Compiuti gli studi giovanili a Napoli, come molti ragazzi della classe 1899, Penta fu chiamato alle armi nella fase finale della prima guerra mondiale con il grado di ufficiale di artiglieria; impegnato come volontario sul fronte francese, dove riportò una lesione polmonare causata dall’inalazione di iprite che ne minò la salute per tutta la restante esistenza. Dopo la laurea in ingegneria civile nel 1924 all’Università di Napoli, vi frequentò, dal 1925 al 1929, i corsi di scienze naturali presso l’istituto di geologia, sotto la guida di Giuseppe De Lorenzo.

Nel 1927 sposò a Napoli Anna Zimbelli, con la quale ebbe fra il 1928 e il 1938, quattro figli: Pasquale (ingegnere), Maria (fisica), Adelia (geochimica) e Teresa (germanista).

La sua carriera accademica ebbe inizio nel 1929 quale assistente di Giuseppe Ronza, ingegnere capo del distretto minerario di Napoli e docente presso la facoltà di ingegneria dell’ateneo campano; in quel primo periodo Penta ebbe l’opportunità di frequentare lo svizzero Alfred Rittmann, fondatore della moderna vulcanologia, all’epoca ricercatore presso l’Istituto vulcanologico Immanuel Friedländer di Napoli. La formazione ingegneristica di base, associata alle conoscenze geologiche e petrografiche acquisite in quegli anni, conferirono a Penta la particolare impostazione scientifica che lo rese poi un innovatore nel campo della geologia tecnica e applicata in Italia. Egli divenne successivamente professore incaricato di arte mineraria e di geologia applicata presso la facoltà di ingegneria dell’Università di Napoli, insegnamenti che tenne fino al 1943. Nel 1939 era stato frattanto nominato professore straordinario di giacimenti minerari e incaricato di geologia applicata presso la facoltà di ingegneria dell’Università di Roma, dove nel 1950, vinto il concorso a ordinario, assunse la cattedra di geologia applicata e la direzione dell’istituto di geologia applicata e giacimenti minerari.

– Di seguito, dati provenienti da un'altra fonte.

/-- What the device emits: every value or message that leaves the block, newest last. -/
inductive Output
  | msix (vector : Nat)
  | bar2Data (data : List Byte) (ep : Bool)
  | bar2Abort
  | bar2Unsupported
  | hostWrite (addr : W64) (data : List Byte) (ep : Bool)
  | hostRead (addr : W64) (len : Nat)
  | regData (v : W64)
  | smbusData (status : Byte) (v : W32)
  | smbusNack
  | alertAddr (addr : BitVec 7)
  | jtag (v : W32)
  | jtagBypass
  | jtagScan
  | configRetry
  | configOk
  | regulator (r : Rail) (mv : Nat)
  | readStatus (r : Rail)
  | message (link : Nat) (m : Msg)
  | flit (link : Nat) (f : Flit)
  | event (link : Nat) (e : LinkEvent)
  | frames (link : Nat) (ftype : Nat) (num : W32) (count : Nat)
  | thermTrip (low : Bool)
deriving DecidableEq, Repr

/-- The state of the L8. `adderQ`: collective segments that wait for paused link adders (R360). `free` counts the values the manual leaves open that have been taken (Config). -/
structure State where
  pending  : List Instr
  free     : Nat
  time     : TimeState
  start    : StartState
  pwr      : PwrState
  therm    : ThermState
  sec      : SecState
  flash    : FlashState
  mbx      : MbxState
  log      : LogState
  sun      : SunState
  frost    : FrostState
  fw       : FwState
  group    : GroupState
  regs     : RegState
  votes    : Votes
  pcie     : PcieState
  wide     : List (Nat × Nat)
  perf     : List (Nat × Nat)
  banks    : List (Nat × WideBank)
  mem      : Memory
  caches   : List Cache
  clusters : List Cluster
  cores    : List Core
  hbms     : List Hbm
  links    : List Link
  ports    : List PortEntry
  routes   : List (Nat × W16)
  sets     : List CollSet
  ctxs     : List (Option Context)
  ops      : List Op
  colls    : List Coll
  collHeld : List (Nat × Msg)
  collOver : List (Nat × W32)
  adderQ   : List (Nat × Msg)
  pruneQ   : List PruneCmd
  slots    : List (Nat × Slot)
  batches  : List Batch
  posted   : List Posted
  passes   : Nat
  coreWait : List (Nat × Nat)
  retired  : List Nat
  overflow : Bool
  runref   : List Bool
  out      : List Output
deriving DecidableEq, Repr

/-- A voted field with three equal copies. -/
def Triple.of (v : W16) : Triple := { c0 := v, c1 := v, c2 := v }

/-- A core after reset: in service, nothing bound (R573 gives CORE_STAT 0 with the core idle). -/
def Core.reset : Core :=
  { inService := false, retired := false, resetting := false, bound := none, lastCtx := none,
    event := 0, run := 0, tagCtx := none, tagIdx := 0, tagLayer := 0, tagOper := 0, tagEpoch := 0, held := [],
    bufs := List.replicate 2 { pass := 0, bytes := [], scales := [] }, lost := [], arrayOn := false, progT := 0 }

/-- A cluster after reset (R573). -/
def Cluster.reset : Cluster :=
  { event := 0, rakeEvent := 0, switchOff := false, resetting := false, issueHeld := false, cspDue := false, tagEpoch := 0, progT := 0 }

/-- An HBM controller and Pruner after reset (R573). -/
def Hbm.reset : Hbm :=
  { trained := false, trainFail := false, selfRefresh := false, tempC := 0, errStat := 0, scrubP := 0,
    scrubFrame := 0, scrubSlot := 0, unreported := [], prnEvent := 0, prnReset := false, prnProgT := 0 }

/-- A Runner port after reset: DISABLED, LINK_STAT 0 (R573). -/
def Link.reset : Link :=
  { state := .disabled, cause := 0, peerChip := 0, peerPort := 0, peerSer := 0, lanesGood := 0, width2 := false,
    event := 0, txSeq := 0, rxSeq := 0, ackedSeq := 0, replay := [], noProg := 0, nakSent := false,
    crShared := 0, crVc := List.replicate 8 0, usedSh := 0, usedVc := List.replicate 8 0,
    freedSh := 0, freedVc := List.replicate 8 0, bufVc := List.replicate 8 0, bufSh := List.replicate 8 0, slot := 0, again := 0, resent := false,
    fwdWrites := [], syncT := 0, rx := none, sinceAck := 0, reqTag := 0, admitted := false, authOk := false,
    nonce := none, nonceAt := 0, verdict := none, verdictT := 0, writeTags := [],
    lastAckT := 0, ackProgT := 0, upT := 0, downT := 0, holdT := none, frameNum := 0, markSeen := none,
    sendQ := [], groupHeld := [], through := none, ctlDue := none, evDue := [], minor := 0 }

/-- A port table entry when the seed image holds no PORT_TABLE: link disabled (R423). -/
def PortEntry.off : PortEntry :=
  { peerChip := 0xFFFF, peerPort := 0xFF, enable := false, syncPar := false, allowX2 := false }

/-- The time base at reset (R49, R56, TOP_TIME_STAT 0). -/
def TimeState.reset : TimeState :=
  { now := 0, refLost := false, lostFlag := false, stepped := false, sync := .free, offset := 0, ahead := false,
    refChip := none, port := none, lockRun := 0, lastExch := 0, t1 := none, slew := 0, slewT := 0, mayStep := false,
    lastReq := 0, rate := 0, rateT := 0, delay := 0 }

/-- The start sequence before PWR_GOOD rises (TOP_START_STAT 0, TOP_CHIP 0xFFFF, TOP_RESET_STAT 0). -/
def StartState.reset : StartState :=
  { good := false, sbAddr := 0, seqPos := 0, seqExt := [], seqT := 0, stage := 0, halted := false, failCode := 0, failDet := 0,
    pseqIgn := false, pseqExt := false, drecNew := false, fallback := false, runSlot := 0, extest := false,
    bypass := false, chipId := 0xFFFF, resetWhy := 0, trainedOnce := false }

/-- Power at reset (PWR_STAT 0x80 through the voted MODE and limit, PWR_REFUSE 0, PWR_WAKE_CFG 0x0003_0000). -/
def PwrState.reset : PwrState :=
  { railsOn := [], coreMv := 0, reqs := [], limit := 0, fwForced := false, regFault := false, uvSeen := false,
    shedSeen := false, uvRails := [], shed := 0, shedT := 0, state := .active, step := 0, byGroup := false, drainT := 0, enabling := [], shutting := [], refuse := 0, wakeCfg := 0x00030000,
    emergT := none, clusterOn := 0, runnerWake := none }

/-- Temperature at reset (THERM_CFG 0x0A64, THERM_STAT 0). -/
def ThermState.reset : ThermState :=
  { cfg := 0x0A64, tj := 0, site := 0, tripped := false, overTj := false, up := false, downEv := false,
    hotAt := none, coolAt := none, tripPin := false }

/-- Security at reset (SEC_STAT 0, R527: M is 64 zero bytes). -/
def SecState.reset : SecState :=
  { rollback := false, rpmcFail := false, certInv := false, pufFail := false, idReady := false, serial := 0,
    ownerDig := 0, mlog := [], mdig := 0, lost := 0, certCache := [] }

/-- A blank flash (R603: no seed header). The factory area's contents are the board's. -/
def FlashState.reset : FlashState := { cells := [], rpmc := [0, 0, 0], drecCopy := 0, recSeq := 0, bootSlot := 0, trial := false, dumpNext := 0 }

/-- The mailbox at reset (MBX_STAT 0). -/
def MbxState.reset : MbxState :=
  { req := [], resp := [], busy := false, done := false, ignored := false, status := 0, reason := 0, session := 0,
    opened := false, priv := false, held := none, waitSec := none }

/-- The Sundial at reset (SUN_STAT 0, SUN_EVENT 0). -/
def SunState.reset : SunState :=
  { event := 0, lastKind := 0, lastUnit := 0, parked := false, recov := none, queue := [], escT := [],
    replay := none, suspects := [], untested := [] }

/-- Frost at reset (FROST_STAT 0, FROST_ID 0, STATE_WRITE 0). -/
def FrostState.reset : FrostState :=
  { holders := 0, phase := .running, settled := false, thawIgn := false, stateWrite := false, group := false,
    number := 0, localCount := 0, groupCount := 0, origin := 0, startT := 0, cutT := 0, held := [] }

/-- Firmware at reset: no processor runs, no dump, graft IDLE; the interface is the ROM's, 1.0 (DESIGN CHOICE, log entry 1). -/
def FwState.reset : FwState :=
  { procs := List.replicate 11 { runs := false, slot := 0, beatT := 0, lastRun := none }, dumpNum := 0, dumps := [], aonDump := none,
    dumpWait := [], phase := 0, stagedAt := 0, stagedLen := 0, nextProc := 0, readyBy := none, stepT := 0,
    oldSlot := 0, verified := false, ifMajor := 1, ifMinor := 0, attQ := [] }

/-- Group state at reset (TOP_GROUP_STAT 0, TOP_GROUP_EPOCH 0). -/
def GroupState.reset : GroupState :=
  { cfg := none, self := 0, state := .alone, reason := 0, role := .none, term := 0, manager := 0, deputy := none,
    formed := false, epochRecv := 0, epochDone := 0, epochTop := 0, step := 0, commitE := 0, commitS := 0,
    suspect := false, delayed := false, suspectE := [], replayed := none, beatMgr := 0,
    beatSent := 0, joinT := 0, members := [], waiting := [], job := none, plans := [], epochs := [],
    ifMinor := 0, stale := 0, issued := [], roll := none, replayTo := 0, restoreDue := false, selfQ := [], reports := [],
    rejoined := false }

/-- The voted fields at their reset values (R569 and the register maps). -/
def Votes.reset : Votes :=
  { resetCluster := .of 0, resetWarm := .of 0, resetCold := .of 0, mode := .of 2, debugLock := .of 1,
    flashLock := .of 1, clusterMs := .of 0x0064, coreMs := .of 0x0032, prunerMs := .of 0x00C8, runnerMs := .of 0x0A,
    swap := .of 0, pinEn := .of 1, linkEnable := List.replicate 24 (.of 0), linkAllowX2 := List.replicate 24 (.of 1) }

/-- The remaining registers at reset (R563 to R573); the configuration maps list nothing, so every SH field reads
its reset value. -/
def RegState.reset : RegState :=
  { topEvent := 0, fixCount := 0, voteStat := 0, accessErr := 0, dirty := false, gen := 0, swapEpoch := 0,
    perfFilter := 0, perfTag := 0, perfTagOp := 0, bar2Base := 0, trlEvent := 0, active := [],
    shadow := [] }

/-- The PCIe endpoint at reset: no link (PCIE_STAT 0), BAR2 disabled and at its largest size (log entry 27). -/
def PcieState.reset : PcieState :=
  { l0 := false, perst := true, training := false, bar2On := false, bar2Gib := 512, rate := 0, width := 0, flitMode := false }

/-- The machine at reset: powered on its AON supply, before PWR_GOOD rises, every register at its reset value,
memory with nothing listed, no context, no command waiting. -/
def State.reset : State :=
  { pending := [], free := 0, time := .reset, start := .reset, pwr := .reset, therm := .reset, sec := .reset,
    flash := .reset, mbx := .reset, log := { head := 0, ring := [] }, sun := .reset, frost := .reset, fw := .reset,
    group := .reset, regs := .reset, votes := .reset, pcie := .reset, wide := [], perf := [], banks := [],
    mem := { cells := [], poison := [] }, caches := List.replicate 8 { lines := [], plru := [] },
    clusters := List.replicate 8 .reset, cores := List.replicate 128 .reset, hbms := List.replicate 8 .reset,
    links := List.replicate 24 .reset, ports := List.replicate 24 .off, routes := [], sets := [],
    ctxs := List.replicate 64 none, ops := [], colls := [], collHeld := [], collOver := [], adderQ := [], pruneQ := [], slots := [], batches := [], posted := [], passes := 0,
    coreWait := [], retired := [], overflow := false, runref := [true, true], out := [] }

end Sys2Proof.Machine
end

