-- ==== Sys2Proof/Machine/Access.lean ====
section
/-! DEFINITION. Reading and writing device memory: the homes with their counters, the cluster caches, the
performance counters that accesses advance, and the region check. An access acts whole (R20, R276; log entry 69). -/

namespace Sys2Proof.Machine

open Sys2Proof

/-! ### Performance counters (R535 to R541) -/

/-- Whom an event counts toward (R539): core, cluster, and the command with its context and tags. -/
structure Who where
  core    : Option Nat
  cluster : Option Nat
  ctx     : Option Nat
  idx     : W32
  layer   : W16
  oper    : W16
deriving DecidableEq, Repr

/-- An event that no command caused, at a cluster. -/
def whoCluster (n : Nat) : Who := { core := none, cluster := some n, ctx := none, idx := 0, layer := 0, oper := 0 }

/-- The command that an operation runs for. -/
def Op.who (o : Op) : Who :=
  { core := o.core, cluster := some o.cluster, ctx := some o.ctx, idx := o.idx, layer := dLayer o.desc,
    oper := dOper o.desc }

/-- The key of a performance counter: its WIDE_SEL value (R536). -/
def perfKey (scope index counter : Nat) : Nat := scope * 2 ^ 28 + index * 2 ^ 16 + counter

/-- The scopes that keep a counter (R538): GLOBAL, CLUSTER, CORE, CONTEXT, COMMAND, TAGGED. -/
def perfScopes (counter : Nat) : List Nat :=
  if counter ≤ 0x0F then [0, 1, 2, 3, 4, 5]
  else if counter ≤ 0x12 then [0, 1, 3, 5]
  else if counter = 0x13 then [0, 1, 2, 3, 5]
  else if counter ≤ 0x16 then [0, 1, 3]
  else if counter = 0x17 then [0, 1, 2]
  else if counter ≤ 0x19 then [0, 1, 3]
  else []

/-- Whether a command passes the TAGGED filters (R540). -/
def State.tagPass (s : State) (w : Who) : Bool :=
  let f := s.regs.perfFilter.toNat
  let t := s.regs.perfTag.toNat
  let o := s.regs.perfTagOp.toNat
  w.ctx.isSome
  && (!bitOf f 6 || w.ctx == some (bitsOf f 5 0))
  && ((w.layer.toNat &&& (t / 65536)) == ((t % 65536) &&& (t / 65536)))
  && ((w.oper.toNat &&& (o / 65536)) == ((o % 65536) &&& (o / 65536)))

/-- The index at which a scope counts an event, if it does. -/
def State.perfIndex (s : State) (w : Who) : Nat → Option Nat
  | 0 => some 0
  | 1 => w.cluster
  | 2 => w.core
  | 3 => w.ctx
  | 4 =>
    match w.core with
    | some c => if (s.core c).tagCtx = w.ctx ∧ w.ctx ≠ none ∧ (s.core c).tagIdx = w.idx then some c else none
    | none => none
  | 5 => if s.tagPass w then w.cluster else none
  | _ => none

/-- Add to one performance counter, saturating. -/
def perfBump (p : List (Nat × Nat)) (k n : Nat) : List (Nat × Nat) := sparsePut 0 p k (satAt max64 (sparseGet 0 p k + n))

/-- Count an event at every scope that keeps it, saturating (R538, R539); nothing advances while a Frost holds the device. -/
def State.perfAdd (s : State) (w : Who) (counter n : Nat) : State :=
  { s with perf :=
      if s.frost.phase = .frozen ∨ n = 0 then s.perf
      else (perfScopes counter).foldl (fun p sc =>
        match s.perfIndex w sc with
        | some i => perfBump p (perfKey sc i counter) n
        | none => p) s.perf }

/-- Zero every counter of a set: a scope and an index. -/
def State.perfClear (s : State) (scope index : Nat) : State :=
  { s with perf := s.perf.filter (fun e => !decide (e.1 / 65536 = scope * 4096 + index)) }

/-! ### The homes -/

/-- Bytes read, with the poisoned granules among those they lie in. -/
structure Loaded where
  bytes : List Byte
  bad   : List Nat
deriving DecidableEq, Repr

/-- The HBM controller's block that holds a granule, where one does. -/
def stackBlk (g : Nat) : Nat := blkHbm (stackOf (32 * g))

/-- Who reaches device memory: a unit of a cluster, through its crossbar (R18), for a command where one causes it; the Pruner of a stack, with a direct port to it (R21);
any other unit, through its own Trellis port (R19). -/
inductive Via
  | cluster (n : Nat) (who : Option Who := none)
  | pruner (n : Nat)
  | fabric
deriving DecidableEq, Repr
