-- ==== Sys2Proof/Machine/Sides.lean ====
section
/-! DEFINITION. The sides of a DMA transfer (R182, R212 to R214, R609), and the fill pointer to which an array operation or a vector command
binds its streaming operand (R110, R186, R209). -/

namespace Sys2Proof.Machine

open Sys2Proof

/-- One side of a transfer: kind, first address, format, counts and byte strides of its three dimensions. -/
structure Side where
  kind : Nat
  addr : Nat
  fmt  : Nat
  c0   : Nat
  c1   : Nat
  c2   : Nat
  s0   : Int
  s1   : Int
  s2   : Int
deriving DecidableEq, Repr

def xShape (d : Block) : Bool := fldBit d 49 0
def xSat (d : Block) : Bool := fldBit d 49 1
def xOutBlk (d : Block) : Bool := fldBit d 49 2
def xBlk32 (d : Block) : Bool := fldBit d 49 3
def xStream (d : Block) : Option Nat := if fldBit d 48 3 then some (fldBits d 48 1 2 0) else none
def xShapeAddr (d : Block) : Nat := fld d 40 8
def xElems (d : Block) : Nat := fld d 36 4
def xScaleAddr (d : Block) : Nat := fld d 56 6

/-- The address of a side as its kind reads it (R213): a core store offset in bits [20:0], the address on the device of
a global address, else all 64 bits. -/
def sideAddr (kind a : Nat) : Nat := if kind = 0 then a % 0x20_0000 else if kind = 3 then gAddr a else a

/-- A side from a descriptor and its shape extension: `w` 0 the source, 1 the destination (R212, R214). -/
def sideOf (d e : Block) (w : Nat) : Side :=
  let kind := fldBits d (32 + w) 1 2 0
  let fmt := fld d (34 + w) 1
  let base := sideAddr kind (fld d (16 + 8 * w) 8)
  if xShape d then
    let c (i : Nat) : Nat := fld e (20 * w + 2 * i) 2
    let st (i : Nat) : Int := signed 32 (fld e (8 + 20 * w + 4 * i) 4)
    { kind := kind, addr := base, fmt := fmt, c0 := c 0, c1 := c 1, c2 := c 2, s0 := st 0, s1 := st 1, s2 := st 2 }
  else
    { kind := kind, addr := base, fmt := fmt, c0 := xElems d, c1 := 1, c2 := 1, s0 := (fmtBits fmt / 8 : Nat), s1 := 0, s2 := 0 }

def dmaSrc (o : Op) : Side := sideOf o.desc o.ext 0
def dmaDst (o : Op) : Side := sideOf o.desc o.ext 1

def Side.elems (x : Side) : Nat := x.c0 * x.c1 * x.c2
/-- Bytes of one run of dimension 0 (R609). -/
def Side.runBytes (x : Side) : Nat := fmtBytes x.fmt x.c0
def Side.runs (x : Side) : Nat := x.c1 * x.c2
/-- Bytes of a side in element order, its runs one after another. -/
def Side.bytes (x : Side) : Nat := x.runBytes * x.runs
/-- Where a run begins. -/
def Side.runAddr (x : Side) (r : Nat) : Int := x.addr + x.s1 * (r % x.c1 : Nat) + x.s2 * (r / x.c1 : Nat)
/-- Whether a run lies in consecutive bytes; the stride of dimension 0 is disregarded for E2M1 (R609). -/
def Side.dense (x : Side) : Bool := x.fmt == 3 || x.s0 == (fmtBits x.fmt / 8 : Nat) || x.c0 == 1

/-- The runs of consecutive bytes of a side, in element order: address and length. -/
def Side.segs (x : Side) : List (Int × Nat) :=
  (upto x.runs).flatMap (fun r =>
    if x.dense then [(x.runAddr r, x.runBytes)]
    else (upto x.c0).map (fun i => (x.runAddr r + x.s0 * (i : Nat), fmtBits x.fmt / 8)))

/-- The width of a side's addresses: 48 bits on another device, else 64. -/
def Side.wrap (x : Side) (a : Int) : Nat := wrapTo (if x.kind = 3 then 48 else 64) a

/-- The pieces of a side that hold bytes `lo` to `hi` - 1 of it, in element order: address, bytes. -/
def piecesOf : List (Int × Nat) → Nat → Nat → List (Int × Nat)
  | [], _, _ => []
  | (a, n) :: t, lo, hi =>
    let rest := piecesOf t (lo - n) (hi - n)
    if hi = 0 then []
    else if lo < n ∧ lo < min n hi then (a + (lo : Nat), min n hi - lo) :: rest
    else rest

def Side.pieces (x : Side) (lo hi : Nat) : List (Nat × Nat) := (piecesOf x.segs lo hi).map (fun p => (x.wrap p.1, p.2))

/-- A local side that leaves the core store (R171). -/
def Side.leaves (x : Side) : Bool :=
  x.kind == 0 && x.segs.any (fun p => decide (p.1 < 0 ∨ (0x20_0000 : Int) < p.1 + (p.2 : Nat)))

/-- Whether an address field of a descriptor is on another device (R236, R237). -/
def State.isRemote (s : State) (kind a : Nat) : Bool := kind == 3 && gChip a != s.group.self

/-! ### Binding to the fill pointer (R110, R186, R209) -/

/-- The submission index a BIND names: the most recent earlier DMA command with that index modulo 2^16 whose entry is still in the
ring (R209). -/
def bindTarget (x : Context) (b : Nat) : Option W32 :=
  x.dmas.find? (fun i => i.toNat % 65536 == b && decide ((x.sqTail - i).toNat ≤ 2 ^ x.sqLog2))

/-- What a transfer has not delivered yet: the destination bytes from its fill pointer on, and its block scales, which it writes at its
end. -/
def State.unfilled (s : State) (t : Op) : List (Nat × Nat) :=
  let dst := dmaDst t
  let a (p : Nat) : Nat := if dst.kind = 0 then storeAddr (t.core.getD 0) p else p
  if dst.kind = 4 ∨ s.isRemote dst.kind (fld t.desc 24 8) then []
  else (dst.pieces t.fill dst.bytes).map (fun p => (a p.1, p.2))
    ++ (if xOutBlk t.desc then [(xScaleAddr t.desc, ceilDiv dst.c0 (blkSize (xBlk32 t.desc)) * dst.runs)] else [])

/-- The transfer a bound command waits for, while it is in progress. -/
def State.bound? (s : State) (o : Op) (b : Nat) : Option Op :=
  s.ops.find? (fun t => t.ctx == o.ctx && dOpcode t.desc == 0x20 && t.idx.toNat % 65536 == b
    && (t.phase == .running || t.phase == .restart || (match t.phase with
      | .grantWait _ _ _ => true
      | _ => false))
    && decide (1 ≤ (o.idx - t.idx).toNat ∧ (o.idx - t.idx).toNat ≤ 65536))

/-- Whether the bytes that a bound operand lies in are delivered: none of its ranges meets what the transfer has not delivered. -/
def State.bindReady (s : State) (o : Op) (b : Nat) (rs : List (Nat × Nat)) : Bool :=
  match s.bound? o b with
  | some t => !((s.unfilled t).any (fun p => rs.any (fun r => decide (p.1 < r.1 + r.2 ∧ r.1 < p.1 + p.2))))
  | none => true

end Sys2Proof.Machine
end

Negli anni Trenta i suoi interessi di ricerca verterono dapprima su temi mineralogico-cristallografici e quindi su litologia tecnica, risorse minerarie e vulcanologia, di cui continuò a interessarsi anche nel prosieguo della carriera. A partire dai primi anni Quaranta iniziò a occuparsi di geotecnica e geologia applicata, che diventarono i temi di maggiore rilevanza nella sua opera scientifica. Fu altresì pioniere degli studi sull’influenza dell’ambiente geologico sugli effetti dei terremoti, problema approfondito soprattutto negli ultimi anni di attività scientifica. Nel secondo dopoguerra iniziò a occuparsi di ricerche geotermiche, per le quali fu anche consulente delle Nazioni Unite e della Repubblica di El Salvador. In trentacinque anni di attività scientifica, Penta produsse oltre trecento pubblicazioni originali, nonché numerosi testi didattici, recensioni, commenti a lavori tecnici e relazioni periodiche sulle attività degli istituti e dei centri di studio da lui diretti. Il suo approccio scientifico contemperava gli aspetti descrittivi prettamente naturalistici con quelli quantitativi di stampo tecnico-applicativo. Egli curò con particolare dedizione le relazioni periodiche sulle attività degli istituti e dei centri di studio che fu chiamato a dirigere. Secondo Giovanni Battista Dal Piaz, Penta considerava quei resoconti preliminari come embrioni dei migliori studi originali suoi e dei collaboratori, che in molti casi non ebbero in seguito adeguato sviluppo.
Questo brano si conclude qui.